Update: Ransomware In The News

A new ransomware outbreak began early in the morning on June 27th, involving a different variant known as Petya, or PetyaWrap.  Petya takes a different approach to encrypting the victim's files, but as with Wannacry, the best defense is prevention with good security practices that protect computers from malware infection of all kinds, not just ransomware infection.

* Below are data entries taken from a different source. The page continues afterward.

theorem readBlock_eq (h : s.AgreesButByteOrder u) : u.readBlock = s.readBlock := by
  have hbi : u.bi = s.bi := (congrArg State.bi h.1 :)
  simp only [State.readBlock, h.pbyte_eq, hbi]

/-! ### What the ports, fault entry and acceptance keep -/

theorem withCmd (h : s.AgreesButByteOrder u) (q : List Frame) :
    { s with cmd := q }.AgreesButByteOrder { u with cmd := q } := by
  obtain ⟨le, lane, params, hmax, rfl⟩ := h.exists_eq
  exact ⟨rfl, hmax⟩

theorem send (h : s.AgreesButByteOrder u) (f : Frame) : (s.send f).AgreesButByteOrder (u.send f) := by
  obtain ⟨le, lane, params, hmax, rfl⟩ := h.exists_eq
  exact ⟨rfl, hmax⟩

theorem raise (h : s.AgreesButByteOrder u) (c : FaultCode) :
    (s.raise c).AgreesButByteOrder (u.raise c) := by
  obtain ⟨le, lane, params, hmax, rfl⟩ := h.exists_eq
  exact ⟨rfl, hmax⟩

theorem answerHalted (h : s.AgreesButByteOrder u) :
    s.answerHalted.AgreesButByteOrder u.answerHalted := by
  obtain ⟨le, lane, params, hmax, rfl⟩ := h.exists_eq
  exact ⟨rfl, hmax⟩

theorem startHash (h : s.AgreesButByteOrder u) (p : List Byte) :
    (s.startHash p).AgreesButByteOrder (u.startHash p) := by
  obtain ⟨le, lane, params, hmax, rfl⟩ := h.exists_eq
  exact ⟨rfl, hmax⟩

theorem startUpdate (h : s.AgreesButByteOrder u) (p : List Byte) :
    (s.startUpdate p).AgreesButByteOrder (u.startUpdate p) := by
  obtain ⟨le, lane, params, hmax, rfl⟩ := h.exists_eq
  exact ⟨rfl, hmax⟩

theorem digestEffect (h : s.AgreesButByteOrder u) :
    s.digestEffect.AgreesButByteOrder u.digestEffect := by
  unfold State.digestEffect
  rw [h.dvalid_eq, h.digestResponse_eq]
  split
  · exact h.send _
  · exact h.raise _

/-! ### ACCEPT of a frame other than STATUS (R200) -/

theorem dispatch (h : s.AgreesButByteOrder u) {d : Decoded Command} (hd : d ≠ .ok .status) :
    (s.dispatch d).AgreesButByteOrder (u.dispatch d) := by
  match d, hd with
  | .illegal _, _ => exact h.raise _
  | .ok (.hash p), _ =>
    simp only [State.dispatch, h.hashTooLong_eq]
    split
    · exact h.raise _
    · exact h.startHash p
  | .ok (.update p), _ =>
    simp only [State.dispatch, h.updateTooLong_eq]
    split
    · exact h.raise _
    · exact h.startUpdate p
  | .ok .digest, _ => exact h.digestEffect

theorem dispatchHalted (h : s.AgreesButByteOrder u) {d : Decoded Command} (hd : d ≠ .ok .status) :
    (s.dispatchHalted d).AgreesButByteOrder (u.dispatchHalted d) := by
  match d, hd with
  | .illegal _, _ => exact h.answerHalted
  | .ok (.hash _), _ => exact h.answerHalted
  | .ok (.update _), _ => exact h.answerHalted
  | .ok .digest, _ => exact h.answerHalted

theorem execAcceptHalt (h : s.AgreesButByteOrder u) (hf : s.cmd.head? ≠ some [0x04])
    (hst : Machine.execAcceptHalt s = .next t) :
    ∃ v, Machine.execAcceptHalt u = .next v ∧ t.AgreesButByteOrder v := by
  unfold Machine.execAcceptHalt at hst ⊢
  rw [h.cmd_eq]
  split at hst
  case h_1 => cases hst; exact ⟨u, rfl, h⟩
  case h_2 f rest hc =>
    split at hst
    case isTrue hen =>
      cases hst
      exact ⟨_, if_pos (by rwa [h.ready_eq, h.phase_eq]),
        (h.withCmd rest).dispatchHalted (decodeFrame_ne_status hc hf)⟩
    case isFalse hen =>
      cases hst
      exact ⟨u, if_neg (by rwa [h.ready_eq, h.phase_eq]), h⟩

theorem execAccept (h : s.AgreesButByteOrder u) (hf : s.cmd.head? ≠ some [0x04])
    (hst : Machine.execAccept s = .next t) :
    ∃ v, Machine.execAccept u = .next v ∧ t.AgreesButByteOrder v := by
  unfold Machine.execAccept at hst ⊢
  rw [h.cmd_eq]
  split at hst
  case h_1 => cases hst; exact ⟨u, rfl, h⟩
  case h_2 f rest hc =>
    split at hst
    case isTrue hen =>
      cases hst
      exact ⟨_, if_pos (by rwa [h.ready_eq, h.phase_eq]),
        (h.withCmd rest).dispatch (decodeFrame_ne_status hc hf)⟩
    case isFalse hen =>
      obtain ⟨v, hv, hag⟩ := h.execAcceptHalt hf hst
      exact ⟨v, (if_neg (by rwa [h.ready_eq, h.phase_eq])).trans hv, hag⟩

/-! ### The micro-operations that read LANE -/

theorem execLdblk (h : s.AgreesButByteOrder u) (hst : Machine.execLdblk s = .next t) :
    ∃ v, Machine.execLdblk u = .next v ∧ t.AgreesButByteOrder v := by
  have hread := h.readBlock_eq
  obtain ⟨le, lane, params, hmax, rfl⟩ := h.exists_eq
  obtain ⟨hbi, b, hb, rfl⟩ := execLdblk_eq_next_iff.mp hst
  exact ⟨_, execLdblk_eq_next_iff.mpr ⟨hbi, b, hread.trans hb, rfl⟩, rfl, hmax⟩

theorem execLdw (h : s.AgreesButByteOrder u) (hst : Machine.execLdw s = .next t) :
    ∃ v, Machine.execLdw u = .next v ∧ t.AgreesButByteOrder v := by
  obtain ⟨le, lane, params, hmax, rfl⟩ := h.exists_eq
  obtain ⟨ht, rfl⟩ := execLdw_eq_next_iff.mp hst
  refine ⟨_, execLdw_eq_next_iff.mpr ⟨ht, rfl⟩, ?_, hmax⟩
  rw [norm32_byteOrder s.le le _ s.lane lane]

/-! ### The step -/

theorem step (h : s.AgreesButByteOrder u)
    (hf : s.phase.computing = false → s.cmd.head? ≠ some [0x04]) (hst : Machine.step s = .next t) :
    ∃ v, Machine.step u = .next v ∧ t.AgreesButByteOrder v := by
  have hpu := h.phase_eq
  cases hp : s.phase with
  | idle =>
    rw [step_idle hp] at hst
    rw [step_idle (hpu.trans hp)]
    exact h.execAccept (hf (by rw [hp]; rfl)) hst
  | halt =>
    rw [step_halt hp] at hst
    rw [step_halt (hpu.trans hp)]
    exact h.execAcceptHalt (hf (by rw [hp]; rfl)) hst
  | ldblk =>
    rw [step_ldblk hp] at hst
    rw [step_ldblk (hpu.trans hp)]
    exact h.execLdblk hst
  | ldw =>
    rw [step_ldw hp] at hst
    rw [step_ldw (hpu.trans hp)]
    exact h.execLdw hst
  | pad =>
    obtain ⟨le, lane, params, hmax, rfl⟩ := h.exists_eq
    obtain ⟨hlen, rfl⟩ := execPad_eq_next_iff.mp (step_pad hp ▸ hst)
    exact ⟨_, (step_pad (hpu.trans hp)).trans (execPad_eq_next_iff.mpr ⟨hlen, rfl⟩), rfl, hmax⟩
  | seed =>
    obtain ⟨le, lane, params, hmax, rfl⟩ := h.exists_eq
    obtain rfl := execSeed_eq_next_iff.mp (step_seed hp ▸ hst)
    exact ⟨_, step_seed (hpu.trans hp), rfl, hmax⟩
  | expand =>
    obtain ⟨le, lane, params, hmax, rfl⟩ := h.exists_eq
    obtain ⟨ht, rfl⟩ := execExpand_eq_next_iff.mp (step_expand hp ▸ hst)
    exact ⟨_, (step_expand (hpu.trans hp)).trans (execExpand_eq_next_iff.mpr ⟨ht, rfl⟩), rfl, hmax⟩
  | initv =>
    obtain ⟨le, lane, params, hmax, rfl⟩ := h.exists_eq
    obtain rfl := execInitv_eq_next_iff.mp (step_initv hp ▸ hst)
    exact ⟨_, step_initv (hpu.trans hp), rfl, hmax⟩
  | round =>
    obtain ⟨le, lane, params, hmax, rfl⟩ := h.exists_eq
    obtain ⟨ht, rfl⟩ := execRound_eq_next_iff.mp (step_round hp ▸ hst)
    exact ⟨_, (step_round (hpu.trans hp)).trans (execRound_eq_next_iff.mpr ⟨ht, rfl⟩), rfl, hmax⟩
  | chain =>
    obtain ⟨le, lane, params, hmax, rfl⟩ := h.exists_eq
    obtain rfl := execChain_eq_next_iff.mp (step_chain hp ▸ hst)
    exact ⟨_, step_chain (hpu.trans hp), rfl, hmax⟩
  | serialize =>
    obtain ⟨le, lane, params, hmax, rfl⟩ := h.exists_eq
    obtain rfl := execSerialize_eq_next_iff.mp (step_serialize hp ▸ hst)
    exact ⟨_, (step_serialize (hpu.trans hp)).trans (execSerialize_eq_next_iff.mpr rfl), rfl, hmax⟩

end State.AgreesButByteOrder

end Sys2Proof.Machine

namespace Sys2Proof.Proofs

open Sys2Proof Sys2Proof.Machine

/-- Settles O55: by the phase the step starts in; the micro-operations that read LANE take from it what the
normalizer makes independent of the byte order. -/
theorem byteOrderReachesOnlyLane : Obligations.ByteOrderReachesOnlyLane :=
  fun _ _ _ hag hf hst => hag.step hf hst

end Sys2Proof.Proofs
end

section
/-! PROOFS. The message store and the block loaded from it (R26, R62, R124), and the stops outside the
spec's domain (R50, R127). -/

namespace Sys2Proof.Machine

open Sys2Proof

variable {s t : State}

/-! ### MSG is written in IDLE only -/

theorem execAcceptHalt_msg (h : execAcceptHalt s = .next t) : t.msg = s.msg := by
  obtain hw | ⟨f, rest, -, -, -, hd⟩ := execAcceptHalt_cases s
  · cases hw.symm.trans h
    rfl
  · cases hd.symm.trans h
    obtain ⟨r, hr⟩ := State.dispatchHalted_cases { s with cmd := rest } (decodeFrame f)
    rw [hr, State.send_msg]

theorem step_msg (hp : s.phase ≠ .idle) (h : step s = .next t) : t.msg = s.msg := by
  cases hps : s.phase with
  | idle => exact absurd hps hp
  | pad =>
    obtain ⟨-, rfl⟩ := execPad_eq_next_iff.mp (step_pad hps ▸ h)
    rfl
  | seed =>
    obtain rfl := execSeed_eq_next_iff.mp (step_seed hps ▸ h)
    rfl
  | ldblk =>
    obtain ⟨-, b, -, rfl⟩ := execLdblk_eq_next_iff.mp (step_ldblk hps ▸ h)
    rfl
  | ldw =>
    obtain ⟨-, rfl⟩ := execLdw_eq_next_iff.mp (step_ldw hps ▸ h)
    rfl
  | expand =>
    obtain ⟨-, rfl⟩ := execExpand_eq_next_iff.mp (step_expand hps ▸ h)
    rfl
  | initv =>
    obtain rfl := execInitv_eq_next_iff.mp (step_initv hps ▸ h)
    rfl
  | round =>
    obtain ⟨-, rfl⟩ := execRound_eq_next_iff.mp (step_round hps ▸ h)
    rfl
  | chain =>
    obtain rfl := execChain_eq_next_iff.mp (step_chain hps ▸ h)
    rfl
  | serialize =>
    obtain rfl := execSerialize_eq_next_iff.mp (step_serialize hps ▸ h)
    rfl
  | halt => exact execAcceptHalt_msg (step_halt hps ▸ h)

/-! ### LDBLK under the invariant -/

theorem execLdblk_blk (hs : s.Inv = true) (hp : s.phase = .ldblk) :
    ∃ t, execLdblk s = .next t ∧ t.blk = messageBlock s.msg.bytes s.bi := by
  obtain ⟨hwf, -, -, -, -, -, -, -, -, hpos, hlens⟩ := s.inv_iff.mp hs
  have hbi := (State.positionOk_ldblk hp).mp hpos
  obtain ⟨hbits, hnb⟩ := s.lengthsOk_iff.mp hlens (by rw [hp]; rfl)
  exact ⟨_, execLdblk_eq_next_iff.mpr
    ⟨hbi, _, State.readBlock_eq_messageBlock hwf hbits hnb hbi, rfl⟩, rfl⟩

/-! ### REV of no bytes -/

theorem reverseLane_zero (h : 0 ≤ 8) (lane : Vector Byte 8) : reverseLane 0 h lane = lane :=
  vector_ext fun k hk => by simp [reverseLane]

end Sys2Proof.Machine

namespace Sys2Proof.Proofs

open Sys2Proof Sys2Proof.Machine

/-- Settles O22: the invariant fixes the lengths, and with them the padded message. -/
theorem loadedBlockDependsOnMessageOnly : Obligations.LoadedBlockDependsOnMessageOnly :=
  fun _ hs hp => execLdblk_blk hs hp

/-- Settles O57, by the phase the step starts in. -/
theorem messageStableDuringComputation : Obligations.MessageStableDuringComputation := by
  intro s t hp h
  have hmsg := step_msg hp h
  exact ⟨hmsg, fun i => congrArg (·.read i) hmsg⟩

Petra primarily spreads within a network by using the same Windows vulnerability that Wannacry used.  See below.

Wannacry ransomware:

A recent massive outbreak of a ransomware variant known as Wannacry is currently in the news due to the severe impact it has had on vulnerable sites worldwide. This is a good time to review your computer's security configuration. Good computer security practices will serve you well in protecting your computer from this malicious software and any variants to come. They include: choosing strong passwords for all accounts; keeping up to date on security updates for your operating system and applications; running an antivirus program and keeping its definition list updated; regularly backing up your data and periodically testing your backups to make sure the system is working as expected; enabling your computer's local firewall protection; disallowing or heavily restricting remote access permissions; and exercising caution with unexpected links and attachments received in email. If you have questions about a suspicious email message, please contact the Help Desk or Information Security for assistance. 

This particular ransomware variant reportedly gains access to a network in the form of a malicious email attachment.  Once executed by an unsuspecting user on a Windows computer, it attempts to spread itself via the local network using a vulnerability in Microsoft's implementation of SMB, which was patched by Microsoft in March of 2017 for currently-supported versions of the Windows operating system.  Microsoft has now released patches for this vulnerability that cover older versions of Windows that are no longer supported, including Windows XP, Windows 8, and Windows Server 2003.  As is the case on many institutional networks, SMB access from outside the Caltech campus net is blocked, and has been since about 2002.